How to use scrapy+splash+Lua to scroll and crawl CSDN 10/17 Update SLTechnology News&Howtos

How to use scrapy+splash+Lua to scroll and crawl CSDN

2025-10-17 Update From: SLTechnology News&Howtos shulou NAV: SLTechnology News&Howtos > Internet Technology >

Shulou(Shulou.com)06/02 Report--

How to use scrapy+splash+Lua to scroll CSDN, many novices are not very clear about this, in order to help you solve this problem, the following small series will explain in detail for everyone, people who have this need can learn, I hope you can gain something.

This is mainly done to use splash.

CSDN crawling data frequently seems to automatically 504, starting with the text:

Install scrapy, install splash need to install docker, detailed installation steps in my csdn blog

https://blog.csdn.net/zhao_5352269/article/details/82850496

Open csdn and you'll find csdn articles that load down as you slide your mouse

If you only use the scrapy framework to crawl, then only the currently displayed content

And we need to slide the content later, we need to splash, of course, it is also possible to use selenium

After installing splash, start the service and visit the page

Click on Examples, then continue to select Scroll page, the script will appear, click render me, it will run directly, return what you need. Default url may be a bit slow, copy csdn address directly, in the run,

You can intercept and add all of them. For details, see the official document splash.readthedocs.io

splash: set_viewport_full -change viewport size (call it before splash: png or splash: jpeg) to get a screenshot of the entire page;

Save the image so that it slides in the splash

The next step is to use splash in the scrapy framework.

Copy the script just now to the crawler (WeChat has a problem, cannot display all, will send the source code)

script = """

function main(splash, args)

splash:go(args.url)

local scroll_to = splash:jsfunc("window.scrollTo")

scroll_to(0, 1000)

splash:set_viewport_full()

splash:wait(10)

return {html=splash:html()}

end

"""

Copy over. Not all of them.

Then pass parameters using args in SplashRequest, or you can pass parameters using meta using Scrapy.Request

yield SplashRequest(nav_url, endpoint='execute', args={'lua_source': script, 'url': nav_url}

Setting is done in (required)

DOWNLOADER_MIDDLEWARES = {

'scrapy_splash.SplashCookiesMiddleware':723,

'scrapy_splash.SplashMiddleware':725,

'scrapy. downloadermiddwares.httpcompression. HttpCompression Middleware': 810,#No information found if not configured

# 'Technology.middlewares.TechnologyDownloaderMiddleware': 543,

}HTTPCACHE_ENABLED = True

HTTPCACHE_EXPIRATION_SECS = 0

HTTPCACHE_DIR = 'httpcache'

#HTTPCACHE_IGNORE_HTTP_CODES = []

#HTTPCACHE_STORAGE = 'scrapy.extensions.httpcache.FilesystemCacheStorage'

SPLASH_URL = "http://192.168.99.100:8050" #Splash location in docker installed by yourself

DUPEFILTER_CLASS = "scrapy_splash.SplashAwareDupeFilter"

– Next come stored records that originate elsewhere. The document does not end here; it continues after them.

-- ==== Sys2Proof/Laws/Exec.lean ====
section
/-! SUPPORT. What one execution step of a command in flight can do, said once for all thirteen commands: a model fault, the
command's ending, or a later position of the same command. -/

namespace Sys2Proof.Machine

/-! ## Effects of a step inside a command -/

/-- The parts of the invariant about registers, buffers and T. -/
structure State.DataInv (s : State) : Prop where
  raw : Memory.wf s.rawbuf ∧ Memory.below s.params.rawCap s.rawbuf
  out : Memory.wf s.outbuf ∧ Memory.below s.params.outCap s.outbuf
  outCount : s.cfg.outCount.toNat ≤ s.params.outCap
  trace : ∀ e ∈ s.trace, e.fits = true

/-- `u` is `s` but for registers, buffers, T and what was used of the chip's answers; its data is sound if `s`'s was. -/
structure State.Within (s u : State) : Prop where
  pc : u.pc = s.pc
  req : u.req = s.req
  resp : u.resp = s.resp
  lockOwner : u.lockOwner = s.lockOwner
  params : u.params = s.params
  schedule : u.schedule = s.schedule
  data : s.DataInv → u.DataInv

theorem State.Within.refl (s : State) : s.Within s := ⟨rfl, rfl, rfl, rfl, rfl, rfl, id⟩

theorem State.Within.trans {s t u : State} (h : s.Within t) (h' : t.Within u) : s.Within u :=
  ⟨h'.pc.trans h.pc, h'.req.trans h.req, h'.resp.trans h.resp, h'.lockOwner.trans h.lockOwner,
    h'.params.trans h.params, h'.schedule.trans h.schedule, h'.data ∘ h.data⟩

theorem within_record (s : State) (op : SpiOp) : s.Within (s.record op) :=
  ⟨rfl, rfl, rfl, rfl, rfl, rfl, fun h => ⟨h.raw, h.out, h.outCount, record_trace_fits h.trace⟩⟩

theorem within_writeCfg (s : State) (reg : CfgReg) (v : Word) (h : reg.readOnly = false) : s.Within (s.writeCfg reg v) :=
  ⟨rfl, rfl, rfl, rfl, rfl, rfl, fun hd => ⟨hd.raw, hd.out, (by
    cases reg <;> first | exact hd.outCount | exact absurd h (by decide)), hd.trace⟩⟩

theorem within_commitFrame (s : State) (fc : Word) (bytes : List Byte) (h : bytes.length ≤ s.params.rawCap) :
    s.Within (s.commitFrame fc bytes) :=
  ⟨rfl, rfl, rfl, rfl, rfl, rfl, fun hd =>
    ⟨⟨Memory.wf_writeRange _ _ _ hd.raw.1, Memory.below_writeRange _ _ hd.raw.2 (by simpa using h)⟩, hd.out,
      hd.outCount, hd.trace⟩⟩

theorem within_rawWrite (s : State) (k : Nat) (v : Byte) (h : k < s.params.rawCap) :
    s.Within { s with rawbuf := Memory.writeRange s.rawbuf k [v] } :=
  ⟨rfl, rfl, rfl, rfl, rfl, rfl, fun hd =>
    ⟨⟨Memory.wf_writeRange _ _ _ hd.raw.1, Memory.below_writeRange _ _ hd.raw.2 (by simpa using h)⟩, hd.out,
      hd.outCount, hd.trace⟩⟩

theorem within_commitUnpack (s : State) (vals out : List Word) (h : out.length ≤ s.params.outCap) :
    s.Within (s.commitUnpack vals out) :=
  ⟨rfl, rfl, rfl, rfl, rfl, rfl, fun hd =>
    ⟨hd.raw, ⟨Memory.wf_writeRange _ _ _ hd.out.1, Memory.below_writeRange _ _ hd.out.2 (by simpa using h)⟩,
      Nat.le_trans (by
        show (BitVec.ofNat 32 out.length).toNat ≤ out.length
        simpa using Nat.mod_le _ _) h, hd.trace⟩⟩

/-! ## The three ways a step inside a command can go -/

/-- What a step of command `i` from position `p` can answer. -/
inductive StepKind (s : State) (i : Instr) (p : Pos) (o : Outcome) : Prop where
  | fault (f : Fault) (h : o = .fault f)
  | ends (u : State) (st : Status) (v : Word) (h : o = .next (u.endCommand st v)) (hu : s.Within u) (hv : st ≠ .ok → v = 0)
  | goes (u : State) (p' : Pos) (h : o = .next (u.goto p')) (hu : s.Within u) (hfit : p'.fits s.params i = true)
      (hbound : p'.bound s.params i < p.bound s.params i)

theorem StepKind.raise {s t : State} {i : Instr} {p : Pos} (u : State) (st : Status)
    (h : t = u.raise st) (hu : s.Within u) : StepKind s i p (.next t) := by
  subst h; exact .ends u st 0 rfl hu fun _ => rfl

theorem StepKind.ret {s t : State} {i : Instr} {p : Pos} (u : State) (v : Word)
    (h : t = u.ret v) (hu : s.Within u) : StepKind s i p (.next t) := by
  subst h; exact .ends u .ok v rfl hu fun h => absurd rfl h

theorem StepKind.move {s t : State} {i : Instr} {p : Pos} (u : State) (p' : Pos) (h : t = u.goto p') (hu : s.Within u)
    (hfit : p'.fits s.params i = true) (hbound : p'.bound s.params i < p.bound s.params i) :
    StepKind s i p (.next t) := by
  subst h; exact .goes u p' rfl hu hfit hbound

/-- A step of the body of an unpack command. -/
theorem unpackStep_kind {s : State} {i : Instr} {p : Pos} (body : BodyEnd) (rdata : Nat → Word)
    (h : (∃ f, body = .fault f) ∨ (∃ st, body = .raised st ∧ st ≠ .ok) ∨
      ∃ n vals out, body = .done n (s.commitUnpack vals out) ∧ vals.length = n ∧ out.length = n ∧ n ≤ s.params.outCap) :
    StepKind s i p (unpackStep s body rdata) := by
  rcases h with ⟨f, rfl⟩ | ⟨st, rfl, -⟩ | ⟨n, vals, out, rfl, -, hl, hn⟩
  · exact .fault f rfl
  · exact .raise s st rfl (.refl s)
  · exact .ret _ _ rfl (within_commitUnpack s vals out (hl ▸ hn))

theorem drainMax_pos {p : Params} (h : p.legal = true) : 1 ≤ p.drainMax := by
  simp only [Params.legal, Bool.and_eq_true, decide_eq_true_eq] at h
  omega

theorem first_inRange {p : Params} (h : p.legal = true) (queued : Nat) (reads : Bool) :
    MailboxPos.first.inRange p queued reads = true := by
  simpa [MailboxPos.first, MailboxPos.inRange] using drainMax_pos h

theorem first_bound {p : Params} (h : p.legal = true) (queued reply : Nat) :
    MailboxPos.first.bound p queued reply = accessBound p queued reply := by
  have := drainMax_pos h
  simp only [MailboxPos.first, MailboxPos.bound, accessBound]
  omega

/-- A step inside a mailbox write, whose own completion is an ending or a nearer position. -/
theorem internalWrite_kind {s : State} {i : Instr} {p : Pos} (a k v : Byte) (place : MailboxPos → Pos)
    (done : State → State) (m : MailboxPos) (hm : m.inRange s.params 3 false = true)
    (hplace : ∀ m', m'.inRange s.params 3 false = true → m'.bound s.params 3 0 < m.bound s.params 3 0 →
      (place m').fits s.params i = true ∧ (place m').bound s.params i < p.bound s.params i)
    (hdone : ∀ u, s.Within u → StepKind s i p (.next (done u))) :
    StepKind s i p (.next (internalWrite a k v place done m s)) := by
  obtain ⟨op, h | h | ⟨m', h, hr, hb⟩ | h⟩ := internalWrite_cases a k v place done m s hm
  · exact .raise _ _ h (within_record s op)
  · exact .raise _ _ h (within_record s op)
  · exact .move _ _ h (within_record s op) (hplace m' hr hb).1 (hplace m' hr hb).2
  · rw [h]; exact hdone _ (within_record s op)

/-- A step inside a mailbox read, whose own completion is an ending or a nearer position. -/
theorem internalRead_kind {s : State} {i : Instr} {p : Pos} (a k : Byte) (place : MailboxPos → Pos)
    (done : Byte → State → State) (m : MailboxPos) (hm : m.inRange s.params 2 true = true)
    (hplace : ∀ m', m'.inRange s.params 2 true = true → m'.bound s.params 2 2 < m.bound s.params 2 2 →
      (place m').fits s.params i = true ∧ (place m').bound s.params i < p.bound s.params i)
    (hdone : ∀ b u, s.Within u → StepKind s i p (.next (done b u))) :
    StepKind s i p (.next (internalRead a k place done m s)) := by
  obtain ⟨op, h | h | ⟨m', h, hr, hb⟩ | ⟨n, b, -, h⟩⟩ := internalRead_cases a k place done m s hm
  · exact .raise _ _ h (within_record s op)
  · exact .raise _ _ h (within_record s op)
  · exact .move _ _ h (within_record s op) (hplace m' hr hb).1 (hplace m' hr hb).2
  · rw [h]; exact hdone b _ (within_record s op)

theorem MailboxPos.bound_pos (m : MailboxPos) (p : Params) (queued reply : Nat) (h : m.inRange p queued true = true) :
    1 ≤ m.bound p queued reply := by
  cases m <;> simp only [MailboxPos.bound, MailboxPos.inRange, decide_eq_true_eq] at * <;> omega

/-! ## The fetch -/

/-- A step of a counter read. -/
theorem counterStep_kind {s : State} {i : Instr} {p : Pos} (hp : s.params.legal = true) (hi : isFetch i = true)
    (frs : Nat) (j : Fin 4) (acc : Word) (m : MailboxPos) (hf : frs ≤ s.params.rawCap)
    (hm : m.inRange s.params 2 true = true)
    (hb : (Pos.counter frs j acc m).bound s.params i ≤ p.bound s.params i) :
    StepKind s i p (.next (counterStep frs j acc m s)) := by
  unfold counterStep
  refine internalRead_kind _ _ _ _ m hm (fun m' hr hlt => ⟨?_, ?_⟩) fun b u hu => ?_
  · simp [Pos.fits, hi, hf, hr]
  · simp only [Pos.bound] at hb ⊢; omega
  · have h1 : 1 ≤ m.bound s.params 2 2 := m.bound_pos _ _ _ hm
    dsimp only
    split
    · next hj =>
      refine .move u _ rfl hu ?_ ?_
      · simp [Pos.fits, hi, hf, first_inRange hp]
      · simp only [Pos.bound, first_bound hp] at hb ⊢
        obtain ⟨e, he⟩ : ∃ e, 3 - j.val = e + 1 := ⟨3 - j.val - 1, by omega⟩
        have he' : 3 - (j.val + 1) = e := by omega
        rw [he, Nat.succ_mul] at hb
        rw [he']
        omega
    · refine .move u _ rfl hu ?_ ?_
      · simp [Pos.fits, hi, hf, first_inRange hp]
      · simp only [Pos.bound, first_bound hp, fetchTailBound] at hb ⊢
        omega

/-- A step of the fetch, for a command whose continuation after the commit ends it or goes to a nearer position. -/
theorem fetchStep_kind {s : State} {i : Instr} {p : Pos} (done : Word → State → State) (hp : s.params.legal = true)
    (hi : isFetch i = true) (hfit : p.fits s.params i = true) (hun : ∀ fc, p ≠ .unpack fc)
    (hstart : Pos.bound s.params i .start = 4 * accessBound s.params 2 2 + fetchTailBound s.params)
    (hdone : ∀ frs fc u, p = .raw frs fc → s.Within u → StepKind s i p (.next (done fc u))) :
    StepKind s i p (fetchStep done p s) := by
  have start : p = .start → StepKind s i p (
      if s.gateClosed then .next (s.raise .uninitialized)
      else
        match s.cfg.frameReadSize with
        | none => .fault .readUnset
        | some frs =>
          .next <|
            if frs.toNat > s.params.rawCap then s.raise .bufferTooSmall
            else counterStep frs.toNat 0 0 .first s) := by
    rintro rfl
    split
    · exact .raise s _ rfl (.refl s)
    · split
      · exact .fault _ rfl
      · split
        · exact .raise s _ rfl (.refl s)
        · next hle =>
          refine counterStep_kind hp hi _ _ _ _ (Nat.not_lt.1 hle) (first_inRange hp 2 true) ?_
          rw [hstart]
          simp only [Pos.bound, first_bound hp]
          show _ + 3 * _ + _ ≤ _
          omega
  cases p with
  | start => exact start rfl
  | directRecv => cases i <;> simp [Pos.fits, isFetch] at hfit hi
  | mailbox m => cases i <;> simp [Pos.fits, isFetch] at hfit hi
  | counter frs j acc m =>
    simp only [Pos.fits, Bool.and_eq_true, decide_eq_true_eq] at hfit
    exact counterStep_kind hp hi frs j acc m hfit.1.2 hfit.2 (Nat.le_refl _)
  | action frs fc m =>
    simp only [Pos.fits, Bool.and_eq_true, decide_eq_true_eq] at hfit
    have h1 : 1 ≤ m.bound s.params 3 0 := m.bound_pos _ _ _ (by
      cases m <;> simp_all [MailboxPos.inRange])
    simp only [fetchStep]
    unfold actionStep
    refine internalWrite_kind _ _ _ _ _ m hfit.2 (fun m' hr hlt => ⟨?_, ?_⟩) fun u hu => ?_
    · simp [Pos.fits, hi, hfit.1.2, hr]
    · simp only [Pos.bound]; omega
    · exact .move u _ rfl hu (by simp [Pos.fits, hi, hfit.1.2]) (by simp only [Pos.bound]; omega)
  | raw frs fc =>
    simp only [Pos.fits, Bool.and_eq_true, decide_eq_true_eq] at hfit
    simp only [fetchStep, rawStep]
    rcases transact_cases s (.writeRead [s.params.radarDataAddr] frs)
      (fun bytes t => done fc (t.commitFrame fc bytes)) with ⟨-, h⟩ | ⟨bytes, -, hl, h⟩
    · exact .raise _ _ h (within_record _ _)
    · rw [h]
      refine hdone frs fc _ rfl ((within_record s _).trans (within_commitFrame _ fc bytes ?_))
      show bytes.length ≤ s.params.rawCap
      rw [hl]; exact hfit.2
  | unpack fc => exact absurd rfl (hun fc)

/-! ## Every command -/

/-- What one execution step can do (R106, R107, R109): for a command in flight at a position of its own pseudocode. -/
theorem exec_kind {s : State} {i : Instr} {r : Nat} {q : Request} {p : Pos} (hpc : s.pc = .exec r q p)
    (hp : s.params.legal = true) (hfit : p.fits s.params i = true) : StepKind s i p (exec i s) := by
  cases i with
  | setDirect addr val =>
    simp only [exec, execSetDirect, underLock_of_exec hpc]
    split
    · exact .raise s _ rfl (.refl s)
    · rcases directWrite_cases s addr val (fun t => t.ret 0) with h | h
      · exact .raise _ _ h (within_record _ _)
      · exact .ret _ _ h (within_record _ _)
  | getDirect addr =>
    simp only [exec, execGetDirect, underLock_of_exec hpc]
    cases p with
    | directRecv =>
      rcases directRecv_cases s (fun b t => t.ret (b.setWidth 32)) with h | ⟨b, -, h⟩
      · exact .raise _ _ h (within_record _ _)
      · exact .ret _ _ h (within_record _ _)
    | start =>
      dsimp only
      split
      · exact .raise s _ rfl (.refl s)
      · rcases directSend_cases s addr (fun t => t.goto .directRecv) with h | h
        · exact .raise _ _ h (within_record _ _)
        · exact .move _ _ h (within_record _ _) rfl (by simp [Pos.bound, startBound])
    | _ => simp [Pos.fits, isFetch] at hfit
  | setInternal addr kind val =>
    simp only [exec, execSetInternal, underLock_of_exec hpc]
    cases p with
    | mailbox m =>
      exact internalWrite_kind _ _ _ _ _ m hfit (fun m' hr hlt => ⟨hr, hlt⟩) fun u hu => .ret u 0 rfl hu
    | start =>
      dsimp only
      split
      · exact .raise s _ rfl (.refl s)
      · exact internalWrite_kind _ _ _ _ _ _ (first_inRange hp 3 false)
          (fun m' hr hlt => ⟨hr, by rwa [first_bound hp] at hlt⟩) fun u hu => .ret u 0 rfl hu
    | _ => simp [Pos.fits, isFetch] at hfit
  | getInternal addr kind =>
    simp only [exec, execGetInternal, underLock_of_exec hpc]
    cases p with
    | mailbox m =>
      exact internalRead_kind _ _ _ _ m hfit (fun m' hr hlt => ⟨hr, hlt⟩) fun b u hu => .ret u _ rfl hu
    | start =>
      dsimp only
      split
      · exact .raise s _ rfl (.refl s)
      · exact internalRead_kind _ _ _ _ _ (first_inRange hp 2 true)
          (fun m' hr hlt => ⟨hr, by rwa [first_bound hp] at hlt⟩) fun b u hu => .ret u _ rfl hu
    | _ => simp [Pos.fits, isFetch] at hfit
  | fetchFrame =>
    simp only [exec, execFetchFrame, underLock_of_exec hpc]
    refine fetchStep_kind _ hp rfl hfit ?_ (by simp only [Pos.bound, startBound]) fun _ fc u _ hu => .ret u fc rfl hu
    rintro fc rfl
    simp [Pos.fits] at hfit
  | unpackRf =>
    simp only [exec, execUnpackRf, underLock_of_exec hpc]
    refine unpackStep_kind _ _ ((rfBody_cases s).imp id (Or.imp id ?_))
    rintro ⟨n, vals, h, hl, hn⟩
    exact ⟨n, vals, vals, h, hl, hl, hn⟩
  | unpackIq =>
    simp only [exec, execUnpackIq, underLock_of_exec hpc]
    exact unpackStep_kind _ _ (iqBody_cases s)
  | readFrameNorm =>
    simp only [exec, execReadFrameNorm, underLock_of_exec hpc]
    cases p with
    | unpack fc => exact unpackStep_kind _ _ (selectedBody_cases s)
    | _ =>
      refine fetchStep_kind _ hp rfl hfit nofun (by simp only [Pos.bound, startBound]) fun frs fc u heq hu => ?_
      first
      | (cases heq; done)
      | exact .move u _ rfl hu rfl (by simp [Pos.bound])
  | cfgWrite reg data =>
    simp only [exec, execCfgWrite, underLock_of_exec hpc]
    split
    · exact .raise s _ rfl (.refl s)
    · next name _ =>
      split
      · exact .raise s _ rfl (.refl s)
      · next hro => exact .ret _ _ rfl (within_writeCfg s name data (by simpa using hro))
  | cfgRead reg =>
    simp only [exec, execCfgRead, underLock_of_exec hpc]
    split
    · exact .raise s _ rfl (.refl s)
    · split
      · exact .fault _ rfl
      · exact .ret s _ rfl (.refl s)
  | rawWrite idx val =>
    simp only [exec, execRawWrite, underLock_of_exec hpc]
    split
    · exact .raise s _ rfl (.refl s)
    · next hlt => exact .ret _ _ rfl (within_rawWrite s _ val (Nat.not_le.1 hlt))
  | rawRead idx =>
    simp only [exec, execRawRead, underLock_of_exec hpc]
    split
    · exact .raise s _ rfl (.refl s)
    · split
      · exact .fault _ rfl
      · exact .ret s _ rfl (.refl s)
  | outRead idx =>
    simp only [exec, execOutRead, underLock_of_exec hpc]
    split
    · exact .raise s _ rfl (.refl s)
    · split
      · exact .fault _ rfl
      · exact .ret s _ rfl (.refl s)

end Sys2Proof.Machine
end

HTTPCACHE_STORAGE = 'scrapy_splash.SplashAwareFSCacheStorage'

execute code

Did reading the above help you? If you still want to have further understanding of related knowledge or read more related articles, please pay attention to the industry information channel, thank you for your support.

Welcome to subscribe "Shulou Technology Information " to get latest news, interesting things and hot topics in the IT industry, and controls the hottest and latest Internet news, technology news and IT industry trends.

*The comments in the above article only represent the author's personal views and do not represent the views and positions of this website. If you have more insights, please feel free to contribute and share.